Lightroom Session: File Managment
Lightroom is a powerful image editing tool, but before you can crop, saturate, clone, enhance or clarify you need to know where your files are. In this 90-minute session we’ll tackle the all-important subjects of image organization and backup. You’ll learn how to get Lightroom set up to work best for your shooting style and workflow. If you’re considering the switch to the cloud version of Lightroom it’s even more important to get things in order with Classic before you migrate.
Organizing your images
- What to do with existing folders of images that are often scattered around several external drives.
- Should you organize folders by dates, by events and trips, or some combination? Some recommended folder structures to help keep your pictures (and sanity) in order.
- Is it better to keep your originals on an internal or external drive?
- Tips for moving from Mac Photos app.
- Should you use multiple catalogs? hint: probably not
- How to download to your laptop on the road and then import it all when you get home.
- Using Smart Previews to help you work. . . smarter.
- Lightroom Classic helps backup the catalog only. Keeping a couple of protection copies of your actual images is up to you.
- We’ll look at Mac and Windows options for local data backup to an external drive.
- Having an offsite backup is essential in case disaster strikes, we’ll survey several options.
- Cost per person is $40 early registration, $50 late registration.
- Login in to Zoom meeting at least 15 minutes before the class starts to become familiar with the program and work out any technical issues that may occur.
- Class starts promptly at 6:00pm CDT and lasts no more than 1.5 hours.
- Please plan to be on camera for the class. It let’s us all connect a little better and help keeps your instructor happy and sane!
- Advance registration is required.
- Maximum number of students is 20.
Q: How will the online sessions be different from being in the classroom?
A: Like in the classroom, this online session is a demonstration class where you do not need to have Lightroom open on your laptop during the class. We encourage you to watch the instructor during the class and practice what you’ve learned in your own time after the class.

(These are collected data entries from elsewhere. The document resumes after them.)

-- ==== Sys2Proof/Machine/Exchange.lean ====
section
/-! DEFINITION. The course of an exchange: failed attempts, response judgement, data movement in DELIVER, slot delivery and report of
a poll, and the exchange end (chapters 1 and 3, R41 to R43, R101 to R106, R111). -/

namespace Sys2Proof.Machine

/-! ## The offer at an exchange end (R77, R111) -/

/-- The four conditions of R111, with the two flags of R77. -/
def State.offerAccepted (s : State) (n : LineId) (k : SlotId) : Bool :=
  let l := s.line n
  let st := s.station k
  st.eventPending && st.captureEnable && l.stopping.isNone && s.hbi.device == .running &&
    l.followUp.all (fun f => f.slot != k) && decide (l.followUp.length < Config.followUpDepth) && s.capture.admits

/-- The engine offers an EVENT_FETCH for the station: queued with its reservation, or declined (R111, R122). -/
def State.offerFetch (s : State) (n : LineId) (k : SlotId) : State :=
  if s.offerAccepted n k then
    s.reserve.modLine n fun l => { l with followUp := l.followUp ++ [{ kind := .eventFetch, slot := k }] }
  else s

/-- The offer for the exchange's station; none for a broadcast. -/
def State.offerFor (s : State) (n : LineId) (x : Exchange) : State :=
  match x.station with
  | some k => s.offerFetch n k
  | none => s

/-! ## Poll slots and reports -/

/-- The status a slot delivery records, and the final status without a cut or a slot fault (R102, R103, R105). -/
def Poll.lineStatus (p : Poll) (x : Exchange) : Status :=
  match x.reply with
  | some payload => if payload.length ≤ p.capacity then .ok else .truncated
  | none => x.status.getD .aborted

/-- The bytes a slot delivery writes into the data area: the first W bytes of an accepted payload (R102, R103). -/
def Poll.slotData (p : Poll) (x : Exchange) : List Byte := (x.reply.getD []).take p.capacity

/-- The final status of R105: ABORTED for an exchange cut during its delivery (R42, R103). -/
def Poll.finalStatus (p : Poll) (x : Exchange) (cut : Bool) : Status := if cut then .aborted else p.lineStatus x

/-- The signature of a good payload (R105). -/
def Exchange.signature (x : Exchange) : Option Half := x.reply.map crc16

/-- The report decision of R105. -/
def Poll.reports (p : Poll) (final : Status) (signature : Option Half) : Bool :=
  p.slotFault ||
    (match p.mode with
     | .never => false
     | .always => true
     | .onError => final != .ok
     | .onChange => p.lastStatus != some final || (signature.isSome && p.lastSignature != signature))

/-- After the decision the last status becomes the final status, and the last signature a good payload's (R105). -/
def Poll.afterReport (p : Poll) (final : Status) (signature : Option Half) : Poll :=
  { p with lastStatus := some final, lastSignature := signature.orElse fun _ => p.lastSignature }

/-- The report of a POLL exchange (R104, R106). The station state is the one after step 1, also when a MODIFY STATION taken during the
slot delivery has changed the entry since. -/
def State.pollCompletion (s : State) (n : LineId) (id : PollId) (x : Exchange) (cut : Bool) : Completion :=
  let p := s.poll id
  let length := (x.reply.getD []).length
  { tag := BitVec.ofNat 32 id.val
    status := if p.slotFault then .busError else p.finalStatus x cut
    detail := if p.slotFault then (x.status.getD .aborted).code else if cut then 0 else x.detail
    kind := .poll
    stationState := x.stationState
    origin := byteOf id.val
    attempts := x.attemptsTotal
    segments := x.segmentsDone
    delivered := if p.slotFault then 0 else min length p.capacity
    residue := if p.slotFault then length else length - p.capacity
    stamp := s.stampNow n }

/-- The report decision and steps 3 to 5 of a POLL exchange (R65, R101, R105): the offer, then the claim when a report is due. An exchange
cut during its delivery leaves ABORTED as the last status also when a slot write of it ended with a bus error (R104, R105; DEDUCED, log
entry 31). -/
def State.pollReport (s : State) (n : LineId) (id : PollId) (x : Exchange) : State :=
  let cut := (s.line n).cutting
  let p := s.poll id
  let final := p.finalStatus x cut
  let t := (s.modPoll id fun q => q.afterReport final x.signature).offerFor n x
  if p.reports final x.signature then t.endClaim n (t.pollCompletion n id x cut) else t.enterIdle n

/-- Step 2 of a POLL exchange (R101): the slot delivery begins, or is skipped under a slot fault (R104). -/
def State.deliverSlot (s : State) (n : LineId) (id : PollId) (x : Exchange) : State :=
  let p := s.poll id
  if p.slotFault then s.pollReport n id x
  else
    (s.modPoll id fun q => { q with generation := q.generation + 1 }).modLine n fun l =>
      l.enterDeliver (.slotWrite .oddGeneration (p.lineStatus x) (p.slotData x) 0 0)

/-! ## The exchange end (R65) -/

/-- The completion of a REQUEST or BROADCAST exchange (R65). -/
def State.requestCompletion (s : State) (n : LineId) (r : Request) (x : Exchange) : Completion where
  tag := r.tag
  status := x.status.getD .aborted
  detail := x.detail
  kind := .request
  stationState := x.stationState
  origin := byteOf n.val
  attempts := x.attemptsTotal
  segments := x.segmentsDone
  delivered := x.delivered
  residue := x.residue
  stamp := s.stampNow n

/-- Step 1 of the exchange end (R64): resync decision and health accounting at the station; a broadcast skips it. A notice flag it sets
is claimed for in the same event (R81). -/
def State.accountExchange (s : State) (x : Exchange) (status : Status) : State :=
  match x.station with
  | some k => (s.modStation k fun st => st.exchangeEnd status x.frameSent).postNotices
  | none => s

Attendees will be on mute but can ask questions through various methods on Zoom, such as the chat feature. If there is a specific question to a specific project you may be working on, the instructor can answer those questions after the session has ended or by email. Class handouts will be distributed through e-mail.
We encourage you to use the video feature when you join the Zoom class! It will help us feel connected and engaged as a class, even though we aren’t all in one place. To use the video feature, you will need a webcam.
Q: Do I have to live in North Texas to take the online classes?
A: No! Have you always wanted to take a photography class with your friend or family member but you aren’t in the same location? This is the perfect opportunity to learn a new skill with a buddy near or far.
Q: How will I know if the class makes or not?
A: If the class doesn’t make and has to be canceled, you will receive an email no later than the day before the scheduled class date.
Q: What if I have to cancel an online class?
A: If you cancel 3-7 days ahead of the scheduled date of the class, you will receive 100% transfer credit toward another similar class within 3 months of the cancellation date. There is no refund or transfer credit for cancellations within 48 hours of start time of the class or workshop. Full details on cancellations are on our Policies page.
Peter is the director of Dallas Center for Photography and teaches several of the classes and workshops. In over 30 years of shooting assignments for national magazines and corporate/stock photography he’s learned a few things and likes to pass it on. His favorite student review is “You remember what it’s like to not know”.
He also works one-on-one with clients to further particular shootings skills, organize their photos with Lightroom or work on projects like books and exhibitions. He still shoots occasional commercial jobs but is busy with personal book projects and running the expanding DCP.